In the entries that follow, find every line containing "Refusal" and copy it.
═══ DATA FOR ANALYSIS
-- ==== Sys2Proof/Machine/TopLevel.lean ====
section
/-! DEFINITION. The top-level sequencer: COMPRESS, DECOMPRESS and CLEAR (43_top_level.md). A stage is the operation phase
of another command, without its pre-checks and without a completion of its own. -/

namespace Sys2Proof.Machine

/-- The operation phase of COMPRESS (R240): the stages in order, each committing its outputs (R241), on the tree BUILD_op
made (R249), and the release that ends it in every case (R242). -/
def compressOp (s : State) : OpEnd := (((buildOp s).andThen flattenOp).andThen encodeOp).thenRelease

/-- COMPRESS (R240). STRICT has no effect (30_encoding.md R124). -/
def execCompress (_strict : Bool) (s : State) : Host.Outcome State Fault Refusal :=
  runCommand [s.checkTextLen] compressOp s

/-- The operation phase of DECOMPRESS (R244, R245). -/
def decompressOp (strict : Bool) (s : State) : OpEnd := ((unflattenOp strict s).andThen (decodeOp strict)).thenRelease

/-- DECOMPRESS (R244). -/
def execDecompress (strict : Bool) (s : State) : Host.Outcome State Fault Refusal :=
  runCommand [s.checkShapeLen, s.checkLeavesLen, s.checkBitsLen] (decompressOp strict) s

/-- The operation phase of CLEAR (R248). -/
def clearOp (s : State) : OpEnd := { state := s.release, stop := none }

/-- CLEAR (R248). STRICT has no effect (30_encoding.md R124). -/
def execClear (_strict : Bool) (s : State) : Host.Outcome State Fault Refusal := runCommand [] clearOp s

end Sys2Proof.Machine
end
══════
> WRITTEN SOLUTION:
def execCompress (_strict : Bool) (s : State) : Host.Outcome State Fault Refusal :=
def execDecompress (strict : Bool) (s : State) : Host.Outcome State Fault Refusal :=
def execClear (_strict : Bool) (s : State) : Host.Outcome State Fault Refusal := runCommand [] clearOp s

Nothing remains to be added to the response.